Ships shift towards total invisibility

Mar 3, 2008 08:44 GMT  ·  By

Indeed there is. Warships may seem rather powerful, but this showoff of sheer power would not be very efficient against people that don't give a penny on looks. What the modern warfare needs is invisibility. You might have noticed the trend followed by a series of armies around the world, starting with the development of stealth technologies, effective against radar and heat-seeking missiles, all the way to the minimization of sound vibrations emitted by the respective machine, or even the reduction of the magnetic distortions produced by the simple presence of a massive object.

Camouflage is a technique of deception invented by nature. It might not seem much, but the truth is that camouflage is being widely used in modern warfare. Did you know that during the World War II, US engineers considered camouflage such an important aspect that they even calculated the precise brightness of a warship so that it would fall in the background of the sea? Stealth technologies are no different than that, beginning with a painting technique that achieves partial invisibility through the use of flamboyant cubist patterns, called 'dazzle painting'.

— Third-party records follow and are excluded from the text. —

/-! ### The two directions together -/

/-- R234, R236: the record the encoder chooses for a pixel that differs from `prev` makes a decoder with the same `prev` and an agreeing
cache yield that pixel, and leaves the two Codec States agreeing. -/
def Obligations.ChosenRecordReconstructsThePixel : Prop :=
  ∀ (last : Bool) (px : Pixel) (c : Codec) (s : State) (wrap : Bool), px ≠ c.prev → c.run = 0 →
    s.codec.prev = c.prev → s.codec.run = 0 → CachesAgree c s.codec →
    ∃ i t, (encodeStep wrap last px c).1 = [i] ∧ exec i s = .next t ∧ Yields px s t ∧
      t.codec.prev = (encodeStep wrap last px c).2.prev ∧ t.codec.run = 0 ∧ CachesAgree (encodeStep wrap last px c).2 t.codec

/-- R204: an encode pass over a valid image, whatever the Writer answers, ends in DONE with the Writer holding exactly header, body and
trailer and `cur` at their length, or (only if the Writer failed a chunk) in ERR with the Writer holding a prefix of them; and that is
what is observed of the pass (R15).
The Writer's script of answers is the model's own (log entry 19), and so are that the pixels are on offer from before ENCODE (log
entry 23) and that every turn after ENCODE is the engine's (log entry 1). -/
def Obligations.EncodePassWritesTheCanonicalStream : Prop :=
  ∀ (p : Params) (d : Descriptor) (answers : List WriterAnswer) (pixels : List Pixel), validImage d pixels →
    ∃ n t, Sys2Proof.core.run n (encodeLaunch p d answers pixels) = .next t ∧
      ((t.phase = .done ∧ t.err = none ∧ t.ports.writer = Memory.ofBytes (canonicalStream p.encDeltaWrap d pixels) ∧
          t.cur = (canonicalStream p.encDeltaWrap d pixels).length ∧ t.pxcnt = pixels.length ∧ t.ports.source = [] ∧
          observe (encodeLaunch p d answers pixels) t = .encode (canonicalStream p.encDeltaWrap d pixels) 0x702 0) ∨
       (t.phase = .err ∧ t.err = some .writer ∧ (∃ k, WriterAnswer.fail k ∈ answers) ∧
          ∃ written, written <+: canonicalStream p.encDeltaWrap d pixels ∧ t.ports.writer = Memory.ofBytes written ∧
            observe (encodeLaunch p d answers pixels) t = .encode written 0x804 0x13))

/-- R234: for every valid descriptor, every pixel list of its length and whatever the parameters of the two engines: the encode pass ends
in DONE, and the decode pass over the bytes it wrote ends in DONE, yields exactly the pixels and leaves the descriptor in the registers;
what is observed of the decode pass (R15) is these, with `cur` before or (strict) behind the trailer.
That the pixels are on offer from before ENCODE (log entry 23), that the pulls wait from before DECODE (log entry 22) and that every turn
after the command is the engine's (log entry 1) are the model's choice. -/
def Obligations.RoundTripIsExact : Prop :=
  ∀ (p : Params) (d : Descriptor) (pixels : List Pixel), validImage d pixels →
    ∃ m e bytes, Sys2Proof.core.run m (encodeLaunch p d [] pixels) = .next e ∧ e.phase = .done ∧
      e.ports.writer = Memory.ofBytes bytes ∧
      ∀ q : Params, ∃ n t, Sys2Proof.core.run n (decodeLaunch q bytes [] pixels.length) = .next t ∧
        t.phase = .done ∧ t.ports.sink = pixels ∧ t.desc = d ∧ t.err = none ∧
        observe (decodeLaunch q bytes [] pixels.length) t =
          .decode (some d) pixels (bytes.length - if q.strictTrailer then 0 else 8) 0x70A 0
end

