-- ==== Sys2Proof/Laws/Engine.lean ====
section
/-! SUPPORT. Everything each step of the engine, each host operation and each turn can do: one inversion lemma per function, which later
proofs cite instead of unfolding it. -/

namespace Sys2Proof.Machine

/-! ### Registers and phases -/

theorem busy_iff (s : State) : busy s = true ↔ encoding s ∨ decoding s := by
  unfold busy encoding decoding; cases s.phase <;> simp

theorem descriptorFault_none {w h : Word32} {c : Byte} :
    descriptorFault w h c = none ↔ w ≠ 0 ∧ h ≠ 0 ∧ (c = 3 ∨ c = 4) := by
  unfold descriptorFault
  split
  · simp_all
  split
  · simp_all
  split
  · next h => simp; intro _ _; exact ⟨h.1, h.2⟩
  · next h1 h2 h => simp; refine ⟨h1, h2, ?_⟩; by_contra hc; push Not at hc; exact h hc

theorem headerFault_none {w h : Word32} {c sp : Byte} (hf : headerFault w h c sp = none) : descriptorFault w h c = none := by
  unfold headerFault at hf
  split at hf
  · cases hf
  · exact hf

theorem pixelTotal_bounds {w h : Word32} {c : Byte} (hf : descriptorFault w h c = none) :
    0 < pixelTotal w h ∧ pixelTotal w h ≤ (2 ^ 32 - 1) * (2 ^ 32 - 1) := by
  obtain ⟨hw, hh, -⟩ := descriptorFault_none.1 hf
  have e1 : w.toNat ≠ 0 := fun e => hw (BitVec.eq_of_toNat_eq e)
  have e2 : h.toNat ≠ 0 := fun e => hh (BitVec.eq_of_toNat_eq e)
  refine ⟨Nat.mul_pos (by omega) (by omega), Nat.mul_le_mul ?_ ?_⟩
  · have := w.isLt; omega
  · have := h.isLt; omega

/-! ### The host's turn -/

theorem startEncode_cases (s : State) :
    (descriptorFault s.desc.width s.desc.height s.desc.channels = none ∧
      startEncode s = { passStart .enc s with latched := s.desc, phase := .eHdr }) ∨
    ∃ c, descriptorFault s.desc.width s.desc.height s.desc.channels = some c ∧
      startEncode s = raiseError c { passStart .enc s with latched := s.desc } := by
  unfold startEncode
  cases hf : descriptorFault s.desc.width s.desc.height s.desc.channels with
  | none => exact .inl ⟨rfl, rfl⟩
  | some c => exact .inr ⟨c, rfl, rfl⟩

theorem command_cases (c : Command) (s : State) :
    command c s = leaveToIdle s ∨ command c s = s ∨
      (busy s = false ∧ (command c s = startEncode s ∨ command c s = startDecode s)) := by
  cases c <;> cases h : busy s <;> simp [command, h]

/-- A register write does nothing, or changes one descriptor register between passes, or is a command. -/
theorem writeReg_cases (r : HostReg) (v : Nat) (s : State) :
    writeReg r v s = s ∨ (busy s = false ∧ ∃ d, writeReg r v s = { s with desc := d }) ∨ ∃ c, writeReg r v s = command c s := by
  cases r with
  | status => exact .inl rfl
  | err => exact .inl rfl
  | cur => exact .inl rfl
  | pxcnt => exact .inl rfl
  | cmd =>
    simp only [writeReg]
    split
    · exact .inr (.inr ⟨_, rfl⟩)
    · exact .inl rfl
  | _ =>
    simp only [writeReg]
    cases busy s
    · exact .inr (.inl ⟨rfl, _, rfl⟩)
    · exact .inl rfl

/-- What a host operation that answers a next state can be. -/
theorem hostTurn_cases {op : HostOp} {s t : State} (h : hostTurn op s = .next t) :
    (∃ c, t = command c s) ∨ (∃ r v, t = writeReg r v s) ∨ (∃ r, t = readReg r s) ∨ t = s ∨
    (busy s = false ∧ ((∃ bs as, t = connectReader bs as s) ∨ (∃ as, t = connectWriter as s) ∨ (∃ ps, t = connectSource ps s) ∨
      t = connectSink s)) := by
  have hb : ∀ u, betweenPasses s u = .next t → busy s = false ∧ t = u := by
    intro u hu; unfold betweenPasses at hu; cases hs : busy s <;> simp [hs] at hu; exact ⟨rfl, hu.symm⟩
  cases op with
  | command c => cases h; exact .inl ⟨c, rfl⟩
  | write r v => cases h; exact .inr (.inl ⟨r, v, rfl⟩)
  | read r => cases h; exact .inr (.inr (.inl ⟨r, rfl⟩))
  | busWrite a v =>
    simp only [hostTurn] at h
    split at h <;> cases h
    · exact .inr (.inl ⟨_, v, rfl⟩)
    · exact .inr (.inr (.inr (.inl rfl)))
  | busRead a =>
    simp only [hostTurn] at h
    split at h <;> cases h
    · exact .inr (.inr (.inl ⟨_, rfl⟩))
    · exact .inr (.inr (.inr (.inl rfl)))
  | connectReader bs as => obtain ⟨h1, h2⟩ := hb _ h; exact .inr (.inr (.inr (.inr ⟨h1, .inl ⟨bs, as, h2⟩⟩)))
  | connectWriter as => obtain ⟨h1, h2⟩ := hb _ h; exact .inr (.inr (.inr (.inr ⟨h1, .inr (.inl ⟨as, h2⟩)⟩)))
  | connectSource ps => obtain ⟨h1, h2⟩ := hb _ h; exact .inr (.inr (.inr (.inr ⟨h1, .inr (.inr (.inl ⟨ps, h2⟩))⟩)))
  | connectSink => obtain ⟨h1, h2⟩ := hb _ h; exact .inr (.inr (.inr (.inr ⟨h1, .inr (.inr (.inr h2))⟩)))

/-! ### The encode steps -/

theorem emitRecords_cases (is : List Instr) (s : State) :
    emitRecords is s = .emitted (afterEmits is.length (bytesOf is) s) ∨
    ∃ done i rest n, is = done ++ i :: rest ∧
      emitRecords is s = .failed (appendBytes ((encode i).take n) (takeWriterAnswer (afterEmits done.length (bytesOf done) s))) := by
  cases h : emitRecords is s with
  | emitted t => rw [emitRecords_emitted h]; exact .inl rfl
  | failed t =>
    obtain ⟨done, i, rest, n, h1, h2⟩ := emitRecords_failed h
    exact .inr ⟨done, i, rest, n, h1, by rw [h2]⟩

/-- What an encode step that failed has done: handed over some of its records and a prefix of the next (R285, R286). -/
def EmitFailure (is : List Instr) (s t : State) : Prop :=
  ∃ done i rest n, is = done ++ i :: rest ∧
    t = raiseError .writer (appendBytes ((encode i).take n) (takeWriterAnswer (afterEmits done.length (bytesOf done) s)))

theorem emitHeader_cases (s : State) :
    emitHeader s = { afterEmits 1 (encode (headerRecord s.latched)) s with
      pxtotal := pixelTotal s.latched.width s.latched.height, phase := .eBody } ∨
    EmitFailure [headerRecord s.latched] s (emitHeader s) := by
  unfold emitHeader EmitFailure
  rcases emitRecords_cases [headerRecord s.latched] s with h | ⟨done, i, rest, n, h1, h2⟩
  · left; rw [h]; simp [bytesOf]
  · right; refine ⟨done, i, rest, n, h1, ?_⟩; rw [h2]

theorem emitTrailer_cases (s : State) :
    emitTrailer s = { afterEmits (flushRun s.codec.run ++ [Instr.trailer]).length (bytesOf (flushRun s.codec.run ++ [Instr.trailer])) s with
      codec := { s.codec with run := 0 }, phase := .done } ∨
    EmitFailure (flushRun s.codec.run ++ [.trailer]) s (emitTrailer s) := by
  unfold emitTrailer EmitFailure
  rcases emitRecords_cases (flushRun s.codec.run ++ [.trailer]) s with h | ⟨done, i, rest, n, h1, h2⟩
  · left; rw [h]; rfl
  · right; refine ⟨done, i, rest, n, h1, ?_⟩; rw [h2]

/-- What one accepted pixel does, as records and Codec State. -/
abbrev stepOf (s : State) (px : Pixel) : List Instr × Codec :=
  encodeStep s.params.encDeltaWrap (decide (s.pxcnt + 1 = s.pxtotal)) px s.codec

theorem encodePixel_cases (px : Pixel) (s : State) :
    encodePixel px s = pixelEncoded (stepOf s px).2
      (afterEmits (stepOf s px).1.length (bytesOf (stepOf s px).1) (takePixel s)) ∨
    EmitFailure (stepOf s px).1 (takePixel s) (encodePixel px s) := by
  unfold encodePixel EmitFailure
  rcases emitRecords_cases (stepOf s px).1 (takePixel s) with h | ⟨done, i, rest, n, h1, h2⟩
  · left; simp only [h]
  · right; refine ⟨done, i, rest, n, h1, ?_⟩; simp only [h2]

/-! ### The decode steps -/

/-- Every opcode of the body yields one pixel, which becomes `prev`, and touches nothing but the Codec State (R220, R229). -/
theorem exec_body {i : Instr} (hp : i.position = .body) (s : State) :
    ∃ px c, exec i s = .next (yieldPixel px { s with codec := c }) ∧ c.prev = px ∧
      (SlotsHashed s.codec → SlotsHashed c) ∧ (s.codec.run ≤ 61 → i.wellFormed = true → c.run ≤ 61) := by
  have hr : ∀ px, SlotsHashed s.codec → SlotsHashed { cacheUpdate px s.codec with prev := px } :=
    fun px h => SlotsHashed_cacheUpdate h px
  cases i with
  | rgb r g b => exact ⟨_, _, rfl, rfl, hr _, fun h _ => h⟩
  | rgba r g b a => exact ⟨_, _, rfl, rfl, hr _, fun h _ => h⟩
  | index k => exact ⟨_, _, rfl, rfl, hr _, fun h _ => h⟩
  | diff dr dg db => exact ⟨_, _, rfl, rfl, hr _, fun h _ => h⟩
  | luma dg drg dbg => exact ⟨_, _, rfl, rfl, hr _, fun h _ => h⟩
  | run len =>
    refine ⟨s.codec.prev,
      { (if s.params.runCacheRefresh then cacheUpdate s.codec.prev s.codec else s.codec) with run := len - 1 }, ?_, ?_, ?_, ?_⟩
    · simp only [exec, execRun, reYield]
      cases s.params.runCacheRefresh <;> rfl
    · cases s.params.runCacheRefresh <;> rfl
    · intro h
      cases s.params.runCacheRefresh
      · exact h
      · exact SlotsHashed_cacheUpdate h _
    · intro _ hw; have := (wf_run.1 hw).2; simp only; omega
  | header w h c sp => cases hp
  | trailer => cases hp

theorem decodeHeaderStep_cases (s : State) : ∃ t, decodeHeaderStep s = .next t ∧
    ((∃ k c why, k < 14 ∧ t = raiseError c (stopReader why (afterPulls k s))) ∨
     (∃ c, t = raiseError c (afterPulls 14 s)) ∨
     (∃ w h c sp, headerFault w h c sp = none ∧ t = acceptHeader w h c sp (afterPulls 14 s))) := by
  unfold decodeHeaderStep
  cases hp : pullBytes Config.hdrLen s with
  | stopped why u =>
    obtain ⟨k, hk, rfl⟩ := pullBytes_stopped hp
    exact ⟨_, rfl, .inl ⟨k, _, why, hk, rfl⟩⟩
  | got bytes u =>
    obtain ⟨-, rfl, -⟩ := pullBytes_got hp
    simp only [runRecord, decode]
    cases hd : decodeHeader bytes with
    | error why => exact ⟨_, rfl, .inr (.inl ⟨_, rfl⟩)⟩
    | ok r =>
      obtain ⟨i, rest⟩ := r
      unfold decodeHeader at hd
      split at hd
      · split at hd
        · cases hd
          simp only [exec, execHeader]
          split
          · next c _ => exact ⟨_, rfl, .inr (.inl ⟨c, rfl⟩)⟩
          · next hf => exact ⟨_, rfl, .inr (.inr ⟨_, _, _, _, hf, rfl⟩)⟩
        · cases hd
      · cases hd

/-- A body record's fetch either stops short of a record, or runs the record these bytes are (R220, R221). -/
theorem decodeOpcode_cases (s : State) :
    (∃ k c why, k < 5 ∧ decodeOpcode s = .next (raiseError c (stopReader why (afterPulls k s)))) ∨
    (∃ i k, 1 ≤ k ∧ k ≤ 5 ∧ i.wellFormed = true ∧ i.position = .body ∧ decodeOpcode s = exec i (afterPulls k s)) := by
  unfold decodeOpcode
  cases hp : pullBytes 1 s with
  | stopped why t =>
    obtain ⟨k, hk, rfl⟩ := pullBytes_stopped hp
    exact .inl ⟨k, _, why, by omega, rfl⟩
  | got tag t =>
    obtain ⟨hl, rfl, -⟩ := pullBytes_got hp
    obtain ⟨b1, rfl⟩ := List.length_eq_one_iff.1 hl
    obtain ⟨h1, h5⟩ := recordLength_pos b1
    simp only [List.headD_cons]
    cases hq : pullBytes (recordLength b1 - 1) (afterPulls 1 s) with
    | stopped why u =>
      obtain ⟨k, hk, rfl⟩ := pullBytes_stopped hq
      exact .inl ⟨k + 1, stopCause .truncatedPayload why, why, by omega, by simp only [afterPulls_succ]⟩
    | got payload u =>
      obtain ⟨hl2, rfl, -⟩ := pullBytes_got hq
      obtain ⟨i, hi⟩ := (decodeBody_short b1 payload).2 (by simp; omega)
      obtain ⟨hw, hpos⟩ := decodeBody_wellFormed hi
      refine .inr ⟨i, recordLength b1, h1, h5, hw, hpos, ?_⟩
      simp only [runRecord, decode, List.singleton_append, hi, afterPulls_succ, Nat.sub_add_cancel h1]

theorem checkTrailer_cases (expected : List Byte) (s : State) : ∃ t, checkTrailer expected s = .next t ∧
    ((∃ k c why, k < expected.length ∧ t = raiseError c (stopReader why (afterPulls k s))) ∨
     (∃ k, k ≤ expected.length ∧ t = raiseError .badTrailer (afterPulls k s)) ∨
     t = { afterPulls expected.length s with phase := .done }) := by
  induction expected generalizing s with
  | nil => exact ⟨_, rfl, .inr (.inr rfl)⟩
  | cons b rest ih =>
    simp only [checkTrailer]
    rcases nextByte_cases s with ⟨x, hx, -⟩ | ⟨why, hx⟩
    · rw [hx]
      simp only
      split
      · obtain ⟨t, ht, h⟩ := ih (afterPulls 1 s)
        refine ⟨t, ht, ?_⟩
        simp only [afterPulls_succ] at h
        rcases h with ⟨k, c, w, hk, h⟩ | ⟨k, hk, h⟩ | h
        · exact .inl ⟨k + 1, c, w, by simp; omega, h⟩
        · exact .inr (.inl ⟨k + 1, by simp; omega, h⟩)
        · exact .inr (.inr h)
      · exact ⟨_, rfl, .inr (.inl ⟨1, by simp, rfl⟩)⟩
    · rw [hx]
      exact ⟨_, rfl, .inl ⟨0, _, why, by simp, rfl⟩⟩

/-! ### The engine's turn -/

/-- Every turn of the engine is a wait, which changes nothing, or the one step its phase enables (R13, R140, R292). -/
theorem engineTurn_cases {s t : State} (h : engineTurn s = .next t) :
    t = s ∨
    (s.phase = .eHdr ∧ t = emitHeader s) ∨
    (s.phase = .eBody ∧ ∃ px rest, s.ports.source = px :: rest ∧ t = encodePixel px s) ∨
    (s.phase = .eTrl ∧ t = emitTrailer s) ∨
    (s.phase = .dHdr ∧ decodeHeaderStep s = .next t) ∨
    (s.phase = .dBody ∧ s.ports.pulls ≠ 0 ∧ 0 < s.codec.run ∧ t = reYield (takePull s)) ∨
    (s.phase = .dBody ∧ s.ports.pulls ≠ 0 ∧ s.codec.run = 0 ∧ decodeOpcode (takePull s) = .next t) ∨
    (s.phase = .dTrl ∧ checkTrailer Config.trailerBytes s = .next t) := by
  unfold engineTurn at h
  cases hp : s.phase <;> simp only [hp] at h
  case idle => cases h; exact .inl rfl
  case done => cases h; exact .inl rfl
  case err => cases h; exact .inl rfl
  case eHdr => cases h; simp
  case eTrl => cases h; simp
  case dHdr => simp [h]
  case dTrl => simp [h]
  case eBody =>
    split at h
    · cases h; exact .inl rfl
    · next px rest hs => cases h; simp [hs]
  case dBody =>
    split at h
    · cases h; exact .inl rfl
    · next hn =>
      unfold decodeBodyStep at h
      split at h
      · next hr => cases h; exact .inr (by simp_all [takePull])
      · next hr => exact .inr (by simp_all [takePull])

end Sys2Proof.Machine
end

During the World War II conflagration, a British physicist by the name of Robert Watson Watt had the task of designing what we now call a 'death ray', capable of destroying entire cities at a time, but failed in finding the solution to the problem. Alternatively, he realized that he could use the radio wave to his advantage in order to spot objects far more distant that the human eye is capable of seeing. This was the radar device. Nonetheless, physicists soon realized that they could make radar invisible ships and aircrafts just by slightly altering the shape of the object and coating it with a special radio-wave absorbent paint.

Great advantage, but quickly overpowered by the fact that most of the ships produce acoustic and magnetic signatures which can be used to make accurate detections. Today's ships imply the use of vibration dampners and metamaterials to reduce the magnetic signature, making them truly invisible.

Metamaterials are artificially-created structures specially created to alter the electromagnetic properties of light, such as bending it around a specific object so that it would appear completely invisible in the electromagnetic spectrum. The problem is that, for now, such materials are currently in development and only work in 2-D and specific frequency ranges.